Data extracts
-- ==== Sys2Proof/Machine/State.lean ====
section
/-! DEFINITION. The state of the SV3 as plain data, and the state right after module reset. The default of a field is
its reset value: the spec's where the spec gives one, otherwise the value notes/assumptions/2.md names. A sparse table
(`Cells`) lists, keys rising, only the entries that differ from the table's default entry. -/

namespace Sys2Proof.Machine

/-- A sparse table: keys strictly rising, no entry equal to the table's default. -/
abbrev Cells (α : Type) := List (Nat × α)

/-- A stop of the machine. No rule of the spec stops the block: nothing raises this. -/
inductive Fault where
  /-- Raised by nothing (safe): kept so that the type is not empty. -/
  | none
  deriving DecidableEq, Repr

/-- A command the model does not carry out. -/
inductive Refusal where
  /-- Raised by exec for a command whose meaning is not written yet (safe). -/
  | notModelled (mnemonic : String)
  deriving DecidableEq, Repr

/-! ## Exact values and accumulators -/

/-- What an encoding of a number stands for (R12 to R14). -/
inductive Fp where
  | nan
  | inf (neg : Bool)
  /-- (-1)^neg × m × 2^e; m = 0 is a signed zero. -/
  | fin (neg : Bool) (m : Nat) (e : Int)
  deriving DecidableEq, Repr

/-- An accumulator as it reaches the gate pipeline: A_n, its flags, and what R38 needs beside it; `n`: output channel. -/
structure Acc where
  a : Fp
  sat : Bool := false
  nonFinite : Bool := false
  c : W32 := 0x3F800000
  o : W32 := 0
  sa : W32 := 0x3F800000
  n : Nat := 0
  deriving DecidableEq, Repr

/-! ## What leaves the device -/

/-- A Suithen Transport message the device sends (R330, R472). -/
structure Msg where
  typ     : Byte
  reply   : Bool
  error   : Bool
  session : Byte
  dstDev  : W16
  reqId   : W32
  arg     : W64
  payload : List Byte
  ip      : BitVec 128
  port    : W16
  deriving DecidableEq, Repr

/-- One RTP packet (R342). -/
structure Rtp where
  entry     : Nat
  seq       : W16
  timestamp : W32
  ssrc      : W32
  pt        : BitVec 7
  marker    : Bool
  payload   : List Byte
  /-- The packet as it is sent, and the ports and length of its UDP header, in network byte order (R3). -/
  packet    : List Byte := []
  udp       : List Byte := []
  deriving DecidableEq, Repr

/-- The pins of a serial audio port over a frame, bit clock by bit clock (R376, R377): FSYNC from the frame start on, empty where
the port does not drive it, and DOUT from `delay` bit clocks after it on (none: not driven). -/
structure Line where
  delay : Nat
  fsync : List Bool
  dout  : List (Option Bool)
  deriving DecidableEq, Repr

/-- Everything that leaves a port or pin of the device. -/
inductive Out where
  | st (m : Msg)
  /-- The error reply to a message whose CHECK failed: its bytes (R331). -/
  | stRaw (bytes : List Byte) (ip : BitVec 128) (port : W16)
  | rtp (p : Rtp)
  | arpReply (mac : BitVec 48) (ip : W32)
  | advertisement (dest target : BitVec 128)
  | echoReply (source dest : BitVec 128) (v6 : Bool) (data : List Byte)
  | resolve (entry : Nat)
  | groupReport (v6 : Bool)
  /-- A flit: Kryter link, its 256 bytes, and the 2 check bytes of each lane frame (R351). -/
  | flit (k : Nat) (bytes checks : List Byte)
  /-- A serial audio frame: port, position, one word per slot (none: not driven), and its pins. -/
  | sapFrame (port : Nat) (pos : W64) (slots : List (Option W32)) (line : Line)
  | smbus (data : List Byte)
  | smbusNack
  | tap (instruction : Nat)
  deriving DecidableEq, Repr

/-! ## Sessions and readers -/

/-- Interrupt and self registers of a session (R450 to R454). -/
structure SessInt where
  scratch   : W32 := 0
  reqs      : W32 := 0
  cmdErr    : Bool := false
  pend      : BitVec 11 := 0
  enable    : BitVec 11 := 0x3FF
  destValid : Bool := false
  destEntry : BitVec 12 := 0
  seq       : W32 := 0
  /-- Bits newly set while enabled, whose message is still to be sent (R452). -/
  fresh     : BitVec 11 := 0
  deriving DecidableEq, Repr

/-- Selects and held halves of a session (R56, R182, R203, R244, R255, R296, R312, R373). -/
structure SessSel where
  stream      : W16 := 0
  queue       : BitVec 21 := 0
  profile     : BitVec 20 := 0
  seedLo      : W32 := 0
  startLo     : W32 := 0
  parkLo      : W32 := 0
  queueCmdErr : Bool := false
  mon         : BitVec 12 := 0
  stage       : BitVec 8 := 0
  plan        : BitVec 6 := 0
  channel     : BitVec 8 := 0
  link        : W16 := 0
  descLo      : W32 := 0
  descHi      : W32 := 0
  ddr         : BitVec 3 := 0
  tier        : BitVec 2 := 0
  kl          : BitVec 3 := 0
  klLink      : W16 := 0
  ringMember  : BitVec 6 := 0
  ringPlan    : BitVec 6 := 0
  deriving DecidableEq, Repr

/-- Profile commands and staging buffer of a session (R251, R256). `busy`: CMD and profile in progress. -/
structure SessProf where
  busy    : Option (Nat × Nat) := none
  cmdErr  : Bool := false
  result  : BitVec 8 := 0
  staging : Cells Byte := []
  deriving DecidableEq, Repr

/-- Transaction registers and build buffer of a session (R275). An action is its 16 bytes, little-endian. -/
structure SessTxn where
  act0     : W32 := 0
  act1     : W32 := 0
  act2     : W32 := 0
  act3     : W32 := 0
  build    : List (BitVec 128) := []
  posLo    : W32 := 0
  posHi    : W32 := 0
  cmdErr   : Bool := false
  index    : BitVec 6 := 0
  code     : BitVec 8 := 0
  id       : W32 := 0
  cancelId : W32 := 0
  queryId  : W32 := 0
  deriving DecidableEq, Repr

/-- Counter-hash test registers of a session (R132, R133). -/
structure SessRng where
  seed   : W64 := 0
  stream : W16 := 0
  tensor : W16 := 0
  step   : BitVec 48 := 0
  elem   : W32 := 0
  outHi  : W32 := 0
  deriving DecidableEq, Repr

/-- A management session (R336). -/
structure Session where
  isOpen  : Bool := false
  role    : Bool := false
  co      : Bool := false
  nonce   : Option (BitVec 384) := none
  kek     : Option (BitVec 256) := none
  int     : SessInt := {}
  sel     : SessSel := {}
  prof    : SessProf := {}
  txn     : SessTxn := {}
  rng     : SessRng := {}
  /-- The last 16 executed requests and their replies, newest first (R335). -/
  replies : List (W32 × Msg) := []
  deriving DecidableEq, Repr

/-- What each of the nine readers keeps for itself: sessions 0 to 7 and SMBus 8 (R227, R424, R444). -/
structure Reader where
  tlHi     : W32 := 0
  cursor   : W16 := 0
  capture  : BitVec 256 := 0
  freeze   : Bool := false
  tsel     : BitVec 5 := 0
  energyHi : W32 := 0
  deriving DecidableEq, Repr

/-! ## Timeline and statistics -/

/-- States of the timeline (R213). -/
inductive TlState where
  | free | acquiring | locked | holdover
  deriving DecidableEq, Repr

/-- The timeline unit (R205 to R226). `tau` is the timebase in units of 2^-32 ns (R210). -/
structure Timeline where
  pos         : W64 := 0
  tau         : Nat := 0
  autoStep    : Bool := true
  src         : BitVec 2 := 0
  state       : TlState := .free
  lost        : Bool := false
  stepped     : Bool := false
  cmdErr      : Bool := false
  far         : Bool := false
  loadPending : Bool := false
  loadPos     : W64 := 0
  offset      : W32 := 0
  freq        : W32 := 0
  trim        : W32 := 0
  slew        : BitVec 10 := 200
  stepThresh  : BitVec 23 := 48
  lockCount   : W16 := 8
  lockThresh  : W16 := 1000
  loss        : W16 := 1000
  /-- A servo update has given a converted PTP position (R217). -/
  ptpKnown    : Bool := false
  /-- The PTP time less tau at the last servo update, in units of 2^-32 ns (R216). -/
  lead        : Int := 0
  /-- Consecutive servo updates below the threshold, or qualified edges (R213). -/
  consec      : Nat := 0
  /-- Servo updates so far: the number of the next rate of Config.servoRate (R211). -/
  servoCount  : Nat := 0
  /-- The last 48 periods of WCLK_IN in ns, newest first (R212). -/
  periods     : List Nat := []
  /-- A qualified edge awaits its increment, 3 cc later (R212). -/
  wclkDue     : Bool := false
  /-- WCLK is LOCKED and its first paced increment has not come (R214). -/
  realign     : Bool := false
  /-- WCLK_OUT level (R383). -/
  wclkOut     : Bool := false
  deriving DecidableEq, Repr

/-- Statistics periods (R220 to R223, R226): the registers and the live values of the period in progress. -/
structure Period where
  len          : BitVec 23 := 480
  /-- A length was written and takes effect at the next boundary (R221). -/
  lenWaits     : Bool := false
  activeLen    : BitVec 23 := 480
  anchor       : W64 := 0
  seq          : W32 := 0
  flags        : BitVec 3 := 0
  hold         : W32 := 0
  start        : W64 := 0
  liveStepped  : Bool := false
  liveHold     : W32 := 0
  liveHeld     : Bool := false
  liveUnlocked : Bool := false
  /-- The core cycle in which the period in progress began, as commands count them (R181). -/
  cc           : Nat := 0
  deriving DecidableEq, Repr

/-- The counts of R455 that restart each period. -/
structure StatCounts where
  tokens  : W64 := 0
  slots   : W32 := 0
  empty   : W32 := 0
  zeros   : W32 := 0
  rtp     : W32 := 0
  sap     : W32 := 0
  audio   : W32 := 0
  exec    : W32 := 0
  opens   : W32 := 0
  refused : W32 := 0
  aborts  : W32 := 0
  deriving DecidableEq, Repr

/-- The STATS block (R455): live counts, their shadows, and the rest of the shadow set. -/
structure Stats where
  live       : StatCounts := {}
  shadow     : StatCounts := {}
  seq        : W32 := 0
  energy     : W32 := 0
  openEnd    : BitVec 17 := 0
  peak       : BitVec 17 := 0
  livePeak   : BitVec 17 := 0
  energyBase : W64 := 0
  deriving DecidableEq, Repr

/-! ## Quantisation monitors, draws -/

/-- One monitor slot (R51 to R55, R76, R95, R112, R135). -/
structure QuantSlot where
  elems    : W64 := 0
  clip     : W32 := 0
  uflow    : W32 := 0
  nonfin   : W32 := 0
  degen    : W32 := 0
  raises   : W32 := 0
  sse      : W64 := 0
  maxobs   : W32 := 0
  expLo    : BitVec 8 := 0
  expHi    : BitVec 8 := 0
  ceil     : Bool := false
  expValid : Bool := false
  sseSat   : Bool := false
  cntSat   : Bool := false
  accsat   : W32 := 0
  accnf    : W32 := 0
  statenf  : W32 := 0
  padonly  : W32 := 0
  wnan     : W32 := 0
  draws    : W64 := 0
  drawnf   : W32 := 0
  /-- The stream of the period's first draw without a finite candidate (R136). -/
  drawBy   : W16 := 0
  deriving DecidableEq, Repr

/-- A period whose QUANT counts wait to latch: TL_STAT_SEQ, start, length, counts, whether monitors counted. -/
structure QuantPeriod where
  seq   : W32 := 0
  start : W64 := 0
  len   : BitVec 23 := 0
  valid : Bool := false
  slots : Cells QuantSlot := []
  deriving DecidableEq, Repr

Work order
Up to and including the line that contains "raises this. -/", restate each line of the material above word for word, beginning with its first line.

Response to this exercise
-- ==== Sys2Proof/Machine/State.lean ====
section
/-! DEFINITION. The state of the SV3 as plain data, and the state right after module reset. The default of a field is
its reset value: the spec's where the spec gives one, otherwise the value notes/assumptions/2.md names. A sparse table
(`Cells`) lists, keys rising, only the entries that differ from the table's default entry. -/

namespace Sys2Proof.Machine

/-- A sparse table: keys strictly rising, no entry equal to the table's default. -/
abbrev Cells (α : Type) := List (Nat × α)

/-- A stop of the machine. No rule of the spec stops the block: nothing raises this. -/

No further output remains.